The Johnston County signature is not only in the physical fixtures. There are also unique ingredients in the beer flavors that rely on produce from locals.

The summertime beer, Double Don Lager, is made with watermelon from Johnston County. The winter seasonal beer, JoCo White Winter, relies on the white sweet potatoes from local farmers.

The Auclairs, originally from New York City, say the recipes they are using make their brewery different from the dozens of microbreweries opening across the state. “We spent the past two years tweaking our recipes,” Paul Auclair said.

While working full-time jobs during the week, Paul and Lynn travel to beer festivals and local concerts on the weekend to allow as many people as possible to sample their beer and give them feedback.

Auclair said he found that there were many people who hadn’t tried craft beers before, and who are used to drinking bigger brands.

“We made something light and refreshing for people not used to craft beers,” Auclair said.

The Twisted River Wit, a Belgian “witbier” with hints of citrus, is the gateway beer at the brewery.
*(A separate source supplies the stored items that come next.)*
-- ==== Sys2Proof/Machine/Reads.lean ====
section
/-!
DEFINITION. The requests that change no state: READ SHOT, READ BAY, READ ZONE, READ CELL, RECIPE
READ, HISTORY FIND and READ NODE, and the pages of a history record (R156).
-/

namespace Sys2Proof.Machine

open Sys2Proof

def Stage.field (o : Option Stage) : Field :=
  match o with
  | some st => .nat st.code | none => .nat 0

/-! ### READ SHOT (R24) -/

def Shot.summary (sh : Shot) : List Field :=
  ([.nat sh.serial, .nat sh.stage.code, .nat sh.recipeSlot.toNat, .nat sh.recipeNumber,
   .nat sh.recipeRevision, .nat sh.mouldId, .nat sh.pieces.length, .num sh.chargeTotal,
   .nat sh.discards, .nat sh.dose, .nat sh.closedDuration, .optInt sh.minCureTemp,
   .optInt sh.maxZoneTemp, .optNat sh.pressPeak, .optNat sh.demouldPeak] : List Field)
    ++ (sh.exceptions.map fun e => .nat e.number)
    ++ ([.nat (verdictOf sh.exceptions).code] : List Field)

/-- R24, R156: the six timestamps in stage order. -/
def Shot.stampFields (sh : Shot) : List Field :=
  sh.openedAt.fields ++ Sys2Proof.Machine.stampFields sh.chargedAt
    ++ Sys2Proof.Machine.stampFields sh.closedAt ++ Sys2Proof.Machine.stampFields sh.curedAt
    ++ Sys2Proof.Machine.stampFields sh.pressOpenedAt ++ Sys2Proof.Machine.stampFields sh.ejectedAt

def Shot.part (sh : Shot) (n : Nat) : List Field :=
  match n with
  | 0 => sh.summary
  | 1 => sh.pieces.flatMap Piece.fields
  | _ => sh.stampFields

/-- R24: a part above 2 of an empty slot is INVALID, and not OK, by the model's choice
(notes/assumptions/27). -/
def readShotReply (s : State) (bay part : Byte) : Reply :=
  match bayOf bay with
  | none => Reply.of .invalid
  | some y =>
    if 2 < part.toNat then Reply.of .invalid
    else
      match s.slots.get y with
      | none => Reply.of .ok [.nat 0]
      | some sh => Reply.of .ok (sh.part part.toNat)

def execReadShot (p : PortId) (bay part : Byte) (s : State) : Host.Outcome State Fault Refusal :=
  .next (s.serve p (.readShot p bay part) fun s => (s, readShotReply s bay part))

/-! ### READ BAY (R39) -/

/-- R39: for a bound bay, the recipe's number and revision, its lower interval and whether it is due. -/
def State.boundFields (s : State) (y : Bay) : List Field :=
  match s.bayRecipe y, (s.bays.get y).recipeSlot with
  | some r, some i =>
    [.nat r.number, .nat (s.recipes.get i).revision, .nat r.lowerInterval, .flag (s.lowerDue y)]
  | _, _ => []

/-- R5, R39: a bay's place at the present position. -/
def State.placeOf (s : State) (y : Bay) : Place :=
  if s.permit.position.inBay = some y then .isIn
  else if s.permit.position.outBay = some y then .isOut
  else .neither

def readBayReply (s : State) (bay : Byte) : Reply :=
  match bayOf bay with
  | none => Reply.of .invalid
  | some y =>
    Reply.of .ok
      ((s.bays.get y).fields ++ s.boundFields y ++ [.place (s.placeOf y)]
        ++ [.nat s.upperCount, .optNat (s.pressRecipe.map (·.upperInterval)), .flag s.upperDue]
        ++ [Stage.field (s.shotStage y)])

def execReadBay (p : PortId) (bay : Byte) (s : State) : Host.Outcome State Fault Refusal :=
  .next (s.serve p (.readBay p bay) fun s => (s, readBayReply s bay))

/-! ### READ ZONE (R71) -/

def zoneFields (s : State) (z : ZoneId) : List Field :=
  let x := s.heat.zones.get z
  [.zoneState x.state, .flag x.enabled, .zoneUpper (z.grp == .upper), .nat (s.cfg.ratings.get z),
   .optBay (s.zoneSource z), .optInt x.target, .optInt x.effective, .nat x.rampAcc,
   .optInt x.latest, .flag x.validNow, .nat x.invalidCount, .nat x.validCount, .num x.integrator,
   .nat x.requested, .nat x.granted, .flag x.limited, .flag x.atTemp,
   .budgetClass (inClass1 s.permit.position z)]

/-- The number of zones in a state. -/
def zonesIn (s : State) (st : ZoneState) : Nat :=
  (ZoneId.all.filter fun z => (s.heat.zones.get z).state == st).length

def heatSummary (s : State) : List Field :=
  ([.nat s.heat.mode.code, .flag s.heat.parkPending, .nat s.heat.idleTimer, .flag s.idleRuns,
   .nat s.cfg.budget, .nat s.heat.sum1, .nat s.heat.sum2, .nat s.heat.totalGranted,
   .nat (zonesIn s .off), .nat (zonesIn s .idle), .nat (zonesIn s .ramp),
   .nat (zonesIn s .regulate), .nat (zonesIn s .fault)] : List Field)
    ++ ZoneId.all.map fun z => .flag (s.heat.zones.get z).atTemp

def readZoneReply (s : State) (zone : Byte) : Reply :=
  match ZoneId.ofNat? zone.toNat with
  | some z => Reply.of .ok (zoneFields s z)
  | none => Reply.of .ok (heatSummary s)

def execReadZone (p : PortId) (zone : Byte) (s : State) : Host.Outcome State Fault Refusal :=
  .next (s.serve p (.readZone p zone) fun s => (s, readZoneReply s zone))

/-! ### READ CELL (R131) -/

def Hold.fields (h : Hold) : List Field := [.holder h.holder, .scope h.scope, .nat h.reason]

def areaFields (s : State) (r : Area) : List Field :=
  [.area (s.permit.areas.get r).holder, .area (s.permit.areas.get r).waiter, .flag (s.enterable r)]

def readCellReply (s : State) : Reply :=
  Reply.of .ok
    ([.nat s.permit.press.code, .nat s.permit.position.code, .optBay s.permit.closeGrant,
      .optBay s.permit.shuttleGrant, .flag s.closeOk, .flag s.shuttleOk, .flag s.ejectOk,
      .nat s.heat.mode.code, .flag s.heat.parkPending,
      Stage.field (s.shotStage .a), Stage.field (s.shotStage .b),
      .optBay s.permit.position.inBay, .optBay s.permit.position.outBay, .flag s.upperDue,
      .nat s.holds.length]
      ++ s.holds.flatMap Hold.fields ++ areaFields s .press ++ areaFields s .load)

def execReadCell (p : PortId) (s : State) : Host.Outcome State Fault Refusal :=
  .next (s.serve p (.readCell p) fun s => (s, readCellReply s))

/-! ### RECIPE READ (R30) -/

/-- R30: the state (VALID or EMPTY) as a flag, the revision counter, and for a VALID slot the
fields, the in-use count and each bay's binding to the slot. -/
def recipeReadReply (s : State) (slot : Byte) : Reply :=
  match slotOf slot with
  | none => Reply.of .invalid
  | some i =>
    let x := s.recipes.get i
    match x.recipe with
    | none => Reply.of .ok [.flag false, .nat x.revision]
    | some r =>
      Reply.of .ok
        ([.flag true, .nat x.revision] ++ r.fields ++
          [.nat x.inUse, .flag (s.bound .a && (s.bays.get .a).recipeSlot == some i),
           .flag (s.bound .b && (s.bays.get .b).recipeSlot == some i)])

def execRecipeRead (p : PortId) (slot : Byte) (s : State) : Host.Outcome State Fault Refusal :=
  .next (s.serve p (.recipeRead p slot) fun s => (s, recipeReadReply s slot))

/-! ### Record pages (R156) and HISTORY FIND (R155) -/

/-- R148: the disposition as a code, 0 when absent, with its time. -/
def Record.dispositionFields (r : Record) : List Field :=
  (match r.disposition with
   | some d => [.nat d.code]
   | none => [.nat 0]) ++ stampFields r.dispositionAt

def Record.page0 (r : Record) (slot : Nat) : List Field :=
  ([.nat r.shot.serial, .nat r.filingNo, .nat slot, .bay r.shot.bay, .nat r.shot.mouldId,
   .nat r.shot.recipeSlot.toNat, .nat r.shot.recipeNumber, .nat r.shot.recipeRevision,
   .nat r.outcome.code, .nat r.shot.stage.code, .nat r.verdict.code] : List Field)
    ++ r.dispositionFields ++ ([.nat (if r.exported then 1 else 0), .flag r.amended] : List Field)
    ++ r.shot.exceptions.map fun e => .nat e.number

/-- R156: the page asked of a record in a slot. -/
def Record.page (r : Record) (slot page : Nat) : List Field :=
  match page with
  | 0 => r.page0 slot
  | 1 => r.shot.stampFields
  | 2 => [.nat r.shot.pieces.length, .num r.shot.chargeTotal, .nat r.shot.discards]
          ++ (r.shot.pieces.take 4).flatMap Piece.fields
  | 3 => (r.shot.pieces.drop 4).flatMap Piece.fields
  | _ => [.nat r.shot.dose, .nat r.shot.closedDuration, .optInt r.shot.minCureTemp,
          .optInt r.shot.maxZoneTemp, .optNat r.shot.pressPeak, .optNat r.shot.demouldPeak]

/-- R155: a page above 4 with a serial that no record carries is INVALID, and not NOT_FOUND, by the
model's choice (notes/assumptions/27). -/
def historyFindReply (s : State) (serial : BitVec 32) (page : Byte) : Reply :=
  if 4 < page.toNat then Reply.of .invalid
  else
    match s.history.find serial.toNat with
    | none => Reply.of .notFound
    | some (i, r) => Reply.of .ok (.nat r.filingNo :: r.page i page.toNat)

def execHistoryFind (p : PortId) (serial : BitVec 32) (page : Byte) (s : State) :
    Host.Outcome State Fault Refusal :=
  .next (s.serve p (.historyFind p serial page) fun s => (s, historyFindReply s serial page))

/-! ### READ NODE (R172) -/

def TempChannel.fields (c : TempChannel) : List Field :=
  (match c.latest with
   | some x => [.num x.value, .tempStatus x.status]
   | none => [.absent, .absent]) ++ [.flag c.fresh]

def readNodeReply (s : State) (address : Byte) : Reply :=
  match nodeOf address with
  | none => Reply.of .invalid
  | some n =>
    let x := s.sensor.nodes.get n
    let k := s.cfg.nodeKinds.get n
    Reply.of .ok
      ([.nodeKind k, .nat x.state.code, .nat x.misses,
        (match x.lastMiss with | some r => .nat r.code | none => .absent)]
        ++ (if k = .temp then x.channels.toList.flatMap TempChannel.fields else []))

def execReadNode (p : PortId) (address : Byte) (s : State) : Host.Outcome State Fault Refusal :=
  .next (s.serve p (.readNode p address) fun s => (s, readNodeReply s address))

end Sys2Proof.Machine
end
It is one of the two year-round brews. Another favorite beer, particularly among women, they found, is the 4042 Stout, a seasonal beer named after the NC Highway that runs through the county. It is a chocolate milk stout aged in cocoa nibs.

Jason Hutchins, of Clayton, said he has been interested in craft beers for about 18 years. He said he is used to traveling to Raleigh or Chapel Hill to find the beer that suits him.

“Clayton needed a place like this,” Hutchins said. “It’s good for the community and it’s good for beer drinkers.”

With 16,000 feet inside the tall warehouse brewery, there’s plenty of room to grow. Their plan is to start bottling or canning the beer by the end of the year and selling it at grocery stores throughout the Triangle.

During the week, Paul works for Baker Engineering in Cary; Lynn works for Toshiba in Research Triangle Park.

Boosting the economy

The couple envisions the brewery as not only reviving Johnston County traditions, but also helping put Clayton on the map.

“This could be a really big tourist attraction for Clayton,” Auclair said. “Look at what Aviator did for Fuquay-Varina. We’re envisioning that same thing here.”

Opened in 2009, Aviator Brewery helped make the Varina side of Fuquay-Varina more of a social hub by bringing new people into town. After a successful start, brewery owner Mark Doble expanded the operation in 2011 to open a barbecue restaurant attached to the taphouse downtown. The brewery is now separate and is located in a larger facility outside of downtown.

Auclair said that he and his wife are used to traveling across the state to visit breweries, and know that beer connoisseurs are always looking for a new place to go, no matter the drive.

Clayton’s Downtown Development Director Bruce Naegelen said he is confident that the brewery will help downtown Clayton thrive.

“Even though it’s not right in the commercial district, like the Aviator Brewery, it’ll bring new people in the area,” Naegelen said. He said the Downtown Development Association will help promote events at the brewery.

A place for the ages?

When asked where she would go for a night out in Clayton, 30-year-old Suzanne Fazio said, “I probably wouldn’t, I’d just go to Raleigh.” But that may change now. Fazio said she plans to come back to the brewery on Fridays.

“It’s gonna be a happy hour spot,” Fazio said.

The brewery will be open on Fridays from 4 to 8 p.m. and Saturdays from 2 to 8 p.m., with free tours on Saturdays. If all goes as planned, the Auclairs would also like to make their own spot in brewery history.

“We don’t want to make a ton of money,” Paul Auclair said. “We just want to get a lot of exposure and we want people to be impressed by the quality of our beer.”

The next brewery to open in Johnston County will be Double Barley Brewing, scheduled to open in May in Wilson’s Mills.